Uma personagem presunçosa: Morte na Rua Hickory, de Agatha Christie

Por Jean Pierre Chauvin, professor da Escola de Comunicações e Artes (ECA) da USP

 04/01/2024 - Publicado há 11 meses

[…] a maioria dos estudantes já estava sentada quando a Sra. Hubbard desceu de seus aposentos seguida por um senhor baixo, já idoso, com duvidosos cabelos pretos e
um bigode de dimensões absurdas, em que fazia floreios com satisfação.
(Morte na Rua Hickory, cap. IV)

Na maioria dos romances policiais de Agatha Christie, duas costumam ser as motivações que induzem seus narradores e personagens a cometer crimes:

(1) o fator pecuniário e
(2) o elemento passional.

Nos atos torpes relacionados ao primeiro tipo, incluem-se disputas por herança, pedidos de empréstimos malsucedidos, lucros interrompidos e chantagens. Na segunda categoria estão o receio do assassino ter a verdadeira identidade reconhecida pelas autoridades; a reação descompensada como fruto do ciúme; a interdição de um desejo intenso. É curioso que, na produção da autora, os crimes da segunda categoria sejam mais raros que os relativos à primeira.

Particularmente em Morte na Rua Hickory (publicado originalmente como Hickory, Dickory, Dock em 1955), parece haver uma combinação de ambas as motivações, pois a investigação revela tanto aspectos financeiros quanto elementos de natureza psicológica e emocional. O enredo transcorre a maior parte do tempo no interior da moradia que ocupa os números 24 e 26 da Rua Hickory. Trata-se de uma pensão para estudantes onde passam a acontecer furtos de objetos variados, mas também gestos de maior violência, como uma mochila ser feita em pedaços.

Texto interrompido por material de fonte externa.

-- ==== Sys2Proof/Machine/Calib.lean ====
section
/-! DEFINITION. Calibration commands: requests for passes, the solve, snapshots and restores of trims, and the calibration of
monitors (12_calibration.md R299 to R316). -/

namespace Sys2Proof.Machine

/-! ### Requests (R299) -/

/-- CAL_PASS_REQ (R299): software writes CAL_CTRL.PASS_REQ of a tile. -/
def State.passReq (s : State) (t mask : Nat) : State := ((upTo 9).filter (fun n => bitAt mask n)).foldl (fun s n => s.requestPass t n) s
def execCalPassReq (path : Path) (tile : Tile) (mask : Fin 512) (s : State) : Host.Outcome State Fault Refusal :=
  s.tileWrite path tile.val .cal (fun s => s.passReq tile.val mask.val)

/-- Arrays of a tile that serve a logical array and whose T_cal is further than TRIG from a reading. -/
def State.tcalOf (s : State) (t pos : Nat) : Nat := s.cal.tcal.get (posKey t pos) s.cal.tcal0
def distance (a b : Nat) : Nat := if a ≤ b then b - a else a - b

/-- The diode of a tile stands further than TRIG from T_cal of an array position that serves. -/
def State.warmed (s : State) (t pos : Nat) : Bool :=
  (s.servesArr t pos).isSome && s.cal.epoch != 0 && decide (s.g CAL_CFG_TRIG 0 < distance (s.diodeOf t) (s.tcalOf t pos))
/-- CAL_TEMPERATURE_TRIGGER (R299): the diode of a tile is sampled (0.25 °C); while it is stale its held value counts (R280). During a pass a request is
kept where the sample newly exceeds TRIG. -/
def execCalTemperatureTrigger (tile : Tile) (reading : Fin 1024) (s : State) : Host.Outcome State Fault Refusal :=
  let t := tile.val
  let was := (upTo 9).filter (s.warmed t)
  let s := s.readDiode t reading.val
  .next (((upTo 9).filter (s.warmed t)).foldl
    (fun s pos => if (s.passAt t pos).isNone || !was.contains pos then s.requestPass t pos else s) s)

/-! ### The solve (R303 to R305) -/

/-- Sums over the slice positions with counted conversions, at 2^-40: observed and predicted variance, and the pairs of predicted
and observed means. -/
def solveSums (gs : List Gath) : Nat × Nat × List (Nat × Nat) :=
  let gs := gs.filter (fun g => g.cnt != 0)
  ((gs.map (fun g => (g.sq * g.cnt - g.sum * g.sum) * 2 ^ 40 / (g.cnt * g.cnt))).foldl (· + ·) 0,
   (gs.map (fun g => g.pv * 2 ^ 40 / (256 * g.cnt))).foldl (· + ·) 0,
   gs.map (fun g => (g.pm * 2 ^ 40 / (16 * g.cnt), g.sum * 2 ^ 40 / g.cnt)))

/-- g_j in units of 2^-11 and o_j in units of 1/16 LSB (R303); `r` is a free value: it rounds each up or down, and gives g_j where
no variance is predicted. -/
def solveColumn (gs : List Gath) (r : Nat) : Int × Int :=
  let x := solveSums gs
  let ratio : Nat := if x.2.1 = 0 then r % 2 ^ 33 else isqrt (x.1 * 2 ^ 64 / x.2.1)
  let g : Int := ((ratio : Int) - 2 ^ 32) / 2 ^ 21 + (r % 2 : Nat)
  let d : Int := (x.2.2.map (fun m => ((m.1 * ratio / 2 ^ 32 : Nat) : Int) - (m.2 : Int))).foldl (· + ·) 0
  let o : Int := d * 16 / ((max 1 x.2.2.length : Nat) * 2 ^ 40 : Int) + (r / 2 % 2 : Nat)
  (g, o)

/-- The working set of one bank, and the converter groups whose trims were clamped. `gOfs`, `gGain` are the bank terms of the probe. -/
def State.solveBank (s : State) (t n pl : Nat) (gOfs gGain : Int) (r : Nat) (columns : Bool) : Map Nat × List Nat :=
  let k := bankKey t (s.arrPos t n) pl
  let old (i : Nat) : Int := sext 8 (s.trimByte k i)
  let keep := (upTo 1056).foldl (fun (m : Map Nat) i => m.put (k * 2048 + i) (s.trimByte k i)) s.cal.work
  let cols := if columns then (upTo 512).filter (fun j => j % 4 < wfmtConv (s.reg (wfmtF pl) t n)) else []
  let a := cols.foldl (fun (a : Map Nat × List Nat) j =>
    let v := solveColumn ((upTo 4).map (fun i => s.cal.gath.get (k * 2048 + j * 4 + i) Gath.zero)) (Config.free (r + j))
    let ofs := old (2 * j) + v.2 - gOfs
    let gain := old (2 * j + 1) - v.1 - gGain
    let m := (a.1.put (k * 2048 + 2 * j) (trunc 8 (clampSb ofs))).put (k * 2048 + 2 * j + 1) (trunc 8 (clampSb gain))
    (m, if clampSb ofs = ofs && clampSb gain = gain || a.2.contains (j / 4) then a.2 else a.2 ++ [j / 4])) (keep, [])
  ((a.1.put (k * 2048 + 1056) (trunc 8 (clampSb gOfs))).put (k * 2048 + 1057) (trunc 8 (clampSb gGain)), a.2)

/-- R305: a clamped group is remapped, while its bank has a spare group left; else the array is replaced (R54). -/
def State.startRemap (s : State) (t n pl g : Nat) : State :=
  (s.calRecord t 0xB003 0 0 (s.arrPos t n) pl g).beginRemap t n pl g false

/-- A pass stored where the present attempt reads it. -/
def State.storePass (s : State) (t pos : Nat) (p : PassSt) : State :=
  if s.cal.passNow.has (posKey t pos) then s.putPass t pos p
  else { s with cal := { s.cal with pass := s.cal.pass.put (posKey t pos) p } }

/-- CAL_SOLVE_DONE (R303, R304): the controller has solved the trims of an array position into its working set. -/
def execCalSolveDone (tile : Tile) (pos : Fin 9) (s : State) : Host.Outcome State Fault Refusal :=
  let t := tile.val
  match s.passAt t pos.val, s.servesArr t pos.val with
  | some p, some n =>
    if p.stage ≠ 1 then .next s
    else
      let pls := s.usedPlanes t n
      let some_ := pls.all (fun pl => !s.gathered t n pl)
      let x := pls.foldl (fun (a : State × List (Nat × Nat)) pl =>
        let b := a.1.takeFree
        let r := b.2.freeCtr
        let v := b.2.solveBank t n pl (sext 8 (b.1 % 256)) (sext 8 (b.1 / 256 % 256)) r (b.2.gathered t n pl)
        ({ b.2 with freeCtr := r + 512, cal := { b.2.cal with work := v.1 } }, a.2 ++ v.2.map (fun g => (pl, g)))) (s, [])
      let s := (x.1.storePass t pos.val { p with stage := 2, shadowLeft := 67 * pls.length, bankOnly := some_ }).setReg CAL_ASTAT_STATE t pos.val 4
      .next (x.2.foldl (fun s g => s.startRemap t n g.1 g.2) s)
  | _, _ => .next s

/-! ### Snapshots (R313, Table 12-4) -/

/-- Physical rows of a column in use, in order of the logical rows they serve (RST_RMAP). -/
def State.physRows (s : State) (site col : Nat) : List Nat :=
  let w := s.column site col
  (upTo 34).filter (fun r => !(decide (1 ≤ bits w 31 30) && r == bits w 29 24) && !(decide (2 ≤ bits w 31 30) && r == bits w 23 18) &&
    !(r == 32 && bitAt w 17))
def State.physRow (s : State) (t : Nat) : Nat := (s.physRows (siteOf t) (colOf t)).getD (rowOf t) 63
/-- PTILE of a tile. -/
def State.ptile (s : State) (t : Nat) : Nat := siteOf t * 65536 + s.physRow t * 256 + colOf t

def imageSize : Nat := 19376
/-- One bank record of a trim image. -/
def State.bankRecord (s : State) (t pos pl : Nat) : List Byte :=
  let k := bankKey t pos pl
  bytesOf 2 (s.tcalOf t pos) ++ bytesOf 1 (s.posCmode t pos pl + b2n (s.calibrated t pos pl) * 128) ++ bytesOf 1 (s.sigmaOf k) ++
  bytesOf 1 (s.trimByte k 1056) ++ bytesOf 1 (s.trimByte k 1057) ++ List.replicate 10 0#8 ++
  (upTo 1056).flatMap (fun i => bytesOf 1 (s.trimByte k i))
/-- The trims of a monitor: what its last calibration solved; the first of them is at bring-up (R315). -/
def State.monTrimOf (s : State) (k : Nat) : Nat :=
  s.cal.monTrim.get k (if s.cal.epoch = 0 then 0 else Config.fgTrim s.cal.epoch (2 ^ 60 + k) % 65536)
/-- Trims of the monitors of a tile: diode offset, droop detector offset and gain. -/
def State.monBytes (s : State) (t : Nat) : List Byte :=
  bytesOf 2 (s.monTrimOf (2 ^ 17 + t)) ++ bytesOf 2 (s.monTrimOf (2 * 2 ^ 17 + t)) ++ List.replicate 12 0#8
/-- A trim image with a value in its CRC field. -/
def State.trimImageBytes (s : State) (t crc : Nat) : List Byte :=
  bytesOf 2 1 ++ bytesOf 1 Config.steppingCode ++ [0#8] ++ bytesOf 4 (s.ptile t) ++ bytesOf 8 s.wcount ++ bytesOf 8 s.ptp ++ bytesOf 4 crc ++
  List.replicate 36 0#8 ++ (upTo 9).flatMap (fun n => (upTo 2).flatMap (fun pl => s.bankRecord t n pl)) ++ s.monBytes t

/-- SNAP (R313): the trims in force are copied into the tile's trim image. -/
def State.snap (s : State) (t : Nat) : State :=
  (s.setMem (Memory.writeBytes s.mem (trimImage t) (s.trimImageBytes t (crc32c (s.trimImageBytes t 0))))).setReg CAL_STATUS_SNAP_DONE t 0 1
def execSnap (path : Path) (tile : Tile) (s : State) : Host.Outcome State Fault Refusal :=
  s.tileWrite path tile.val .cal (fun s => s.snap tile.val)

/-! ### Restores (R314) -/

/-- The first whole-image check that fails: 1 version, 2 CRC, 3 physical tile, 4 stepping; 0 none. -/
def State.imageFail (s : State) (t : Nat) (b : List Byte) : Nat :=
  let at_ (o n : Nat) := numOf ((b.drop o).take n)
  if at_ 0 2 ≠ 1 then 1
  else if at_ 0x18 4 ≠ crc32c (b.take 0x18 ++ [0#8, 0#8, 0#8, 0#8] ++ b.drop 0x1C) then 2
  else if at_ 4 4 ≠ s.ptile t then 3
  else if at_ 2 1 ≠ Config.steppingCode then 4
  else 0
/-- The first check of a bank record that fails: 5 VALID, 6 CMODE, 7 temperature; 0 none. -/
def State.bankFail (s : State) (t pos pl : Nat) (r : List Byte) : Nat :=
  let c := numOf ((r.drop 2).take 1)
  if !bitAt c 7 then 5
  else if c % 4 ≠ s.posCmode t pos pl then 6
  else if s.g CAL_CFG_RESTORE 0 < distance (numOf (r.take 2)) (s.thermal.diode.get t s.thermal.diode0) then 7
  else 0
/-- A bank record applied: its trims are in force, not stale, and its bank calibrated. -/
def State.applyBank (s : State) (t pos pl : Nat) (r : List Byte) : State :=
  let k := bankKey t pos pl
  let byte (i : Nat) : Nat := numOf ((r.drop i).take 1)
  let s := { s with cal := { s.cal with
    pass := s.cal.pass.del (posKey t pos), passNow := s.cal.passNow.del (posKey t pos)
    banks := s.cal.banks.put k (s.posCmode t pos pl), sigma := s.cal.sigma.put k (byte 3), tcal := s.cal.tcal.put (posKey t pos) (numOf (r.take 2))
    trims := ((upTo 1056).foldl (fun (m : Map Nat) i => m.put (k * 2048 + i) (byte (16 + i))) s.cal.trims).put (k * 2048 + 1056) (byte 4) |>.put (k * 2048 + 1057) (byte 5) } }
  (s.setReg CAL_ASTAT_STALE t pos 0).setReg CAL_ASTAT_STATE t pos 0

/-- A restore of a tile's trims from its image: the state, and the first check that failed (0: none). -/
def State.restoreTrims (s : State) (t : Nat) : State × Nat :=
  let b := Memory.readBytes s.mem (trimImage t) imageSize
  let f := s.imageFail t b
  let fin (s : State) (f : Nat) : State × Nat :=
    let s := s.setReg CAL_STATUS_RFAIL t 0 f
    (if f = 0 then s else s.calRecord t 0xB006 0 0 0 0 0, f)
  if f ≠ 0 then fin s f
  else
    let banks := (upTo 9).flatMap (fun n => (upTo 2).map (fun pl => (n, pl)))
    let x := banks.foldl (fun (a : State × Nat) e =>
      let r := (b.drop (0x40 + 1072 * (2 * e.1 + e.2))).take 1072
      let f := a.1.bankFail t e.1 e.2 r
      if f = 0 then (a.1.applyBank t e.1 e.2 r, a.2) else (a.1, if a.2 = 0 then f else a.2)) (s, 0)
    fin x.1 x.2

/-- RESTORE (R314): software restores a tile's trims; S class. -/
def execRestore (path : Path) (tile : Tile) (s : State) : Host.Outcome State Fault Refusal :=
  s.tileWrite path tile.val .cal (fun s =>
    if s.busyTile tile.val then s.refuseStatic path .cal tile.val 0x44 else (s.restoreTrims tile.val).1)

/-! ### Monitors (R315, R316) -/

/-- The quadrant of a monitor: 0 base-die sensor of a quadrant, 1 tile diode, 2 droop detector of a tile, 3 sense point of a quadrant. -/
def monQuad (mon place : Nat) : Nat := if mon = 1 || mon = 2 then quadOf place else place % 224
/-- The scope in which one monitor of a kind is calibrated at a time: the site, or the quadrant. -/
def monScope (mon place : Nat) : Nat := if mon = 1 || mon = 2 then monQuad mon place else monQuad mon place / 4
/-- R315: the range of a monitor's trims. -/
def monOk (mon : Nat) (ofs gain : Int) : Bool :=
  if mon = 1 then decide (-32768 ≤ ofs) && decide (ofs < 32768)
  else if mon = 2 then decide (-128 ≤ ofs) && decide (ofs < 128) && decide (-128 ≤ gain) && decide (gain < 128)
  else true

/-- What the state shows of the condition under which a monitor is calibrated (Table 12-5): site power below 150 W by the last current read; no stretch
in the region. -/
def State.monMay (s : State) (mon place : Nat) : Bool :=
  let q := monQuad mon place
  if mon = 0 then decide (s.g PWR_SCUR_I (q / 4) * s.g PWR_SCFG_VSET_MV (q / 4) < 1500000) else if mon = 2 then !s.power.stretching.mem (regionOfQuad q) else true
/-- The readings that hold their last value while a monitor is calibrated. -/
def State.monStale (s : State) (mon place : Nat) (on : Bool) : State :=
  let q := monQuad mon place
  let either := b2n (s.cal.monBusy.mem (2 ^ 17 + place) || s.cal.monBusy.mem (2 * 2 ^ 17 + place))
  if mon = 0 then ({ s with thermal := { s.thermal with staleMon := s.thermal.staleMon.upd (2 ^ 20 + q) on } }).refreshTemp (q / 4)
  else if mon = 1 then
    (({ s with thermal := { s.thermal with staleMon := s.thermal.staleMon.upd place on } }).setReg CAL_STATUS_MON_STALE place 0 either).refreshTemp (q / 4)
  else if mon = 2 then s.setReg CAL_STATUS_MON_STALE place 0 either
  else { s with power := { s.power with vminStale := s.power.vminStale.upd q on } }

/-- MONITOR_CALIBRATION (R315): a calibration of a monitor begins (`ended` false), or ends with the trims it solved. -/
def execMonitorCalibration (mon : Fin 4) (place : Tile) (ended : Bool) (ofs gain : Int) (s : State) : Host.Outcome State Fault Refusal :=
  let m := mon.val
  let k := m * 2 ^ 17 + place.val
  let q := monQuad m place.val
  if ended then
    if s.cal.monBusy.mem k then
      let s := { s with cal := { s.cal with monBusy := s.cal.monBusy.del k } }.monStale m place.val false
      if monOk m ofs gain then
        .next { s with cal := { s.cal with monTrim := s.cal.monTrim.put k (if m = 1 then trunc 16 ofs else trunc 8 ofs + 256 * trunc 8 gain) } }
      else
        .next ((s.addReg CAL_FAILCOUNT_COUNT 0 0 1).record { code := 0xB007, unit := 12, detail := q / 4 * 1024 + q % 4 * 256 + m * 16 })
    else .next s
  else if !s.monMay m place.val then .next s
  else if s.cal.monBusy.entries.any (fun e => e.1 / 2 ^ 17 == m && monScope m (e.1 % 2 ^ 17) == monScope m place.val) then .next s
  else .next ({ s with cal := { s.cal with monBusy := s.cal.monBusy.add k } }.monStale m place.val true)

end Sys2Proof.Machine
end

Desde as páginas iniciais, a personagem que mais chama atenção é Nigel Chapman, descrito pela narradora e pelas demais personagens como um sujeito impertinente e infantil, que costumava desafiar o bom senso e se especializara em recriminar os outros hóspedes. Um dos capítulos mais significativos é o décimo, situado aproximadamente na metade do livro. Durante a entrevista conduzida pelo inspetor Sharpe, Nigel se esquiva das perguntas, calando defeitos e afetando virtudes que não possui.

Dito em outras palavras, ele é capaz de simular qualidades e dissimular defeitos, ou seja, afetar racionalidade e esconder o que de fato sente. O contraponto de Nigel Chapman é Sally Finch, a primeira dentre as pessoas interrogadas a sugerir que o assassinato da colega Celia Austin teria sido induzido pelo fato de ela saber algo impublicável sobre alguém que coabitava a pensão.

O individualismo dos estudantes, combinado ao contraste que há entre eles, sugere que em Morte na Rua Hickory não é tanto a energia e a vitalidade dos jovens que deveríamos levar em conta, mas a falta de solidariedade entre seres que dividem a moradia. Nesse romance de Madame Christie, o estudo sobre essas complexas e variadas personalidades importa tanto ou mais que a resolução dos crimes por Hercule Poirot.

Talvez o único ponto em comum aos pensionistas seja o fato de a postura narcísica e perversa do assassino contaminar a atmosfera do lugar, submetendo todas as personagens a um regime de terror.